»»
-- ==== Sys2Proof/Laws/Identity2.lean ====
section
/-! SUPPORT. What one-time memory and the identity of the module are after each operation and command: unchanged, but for the raise of MIN_SVN (spec/17
R870 to R872, spec/18 R921). -/

set_option linter.unusedSimpArgs false

namespace Sys2Proof.Machine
««
BRIEF. Every entry needs to be written out again, exactly as given.

EXERCISE SOLUTION.
-- ==== Sys2Proof/Laws/Identity2.lean ====
section
/-! SUPPORT. What one-time memory and the identity of the module are after each operation and command: unchanged, but for the raise of MIN_SVN (spec/17
R870 to R872, spec/18 R921). -/

set_option linter.unusedSimpArgs false

namespace Sys2Proof.Machine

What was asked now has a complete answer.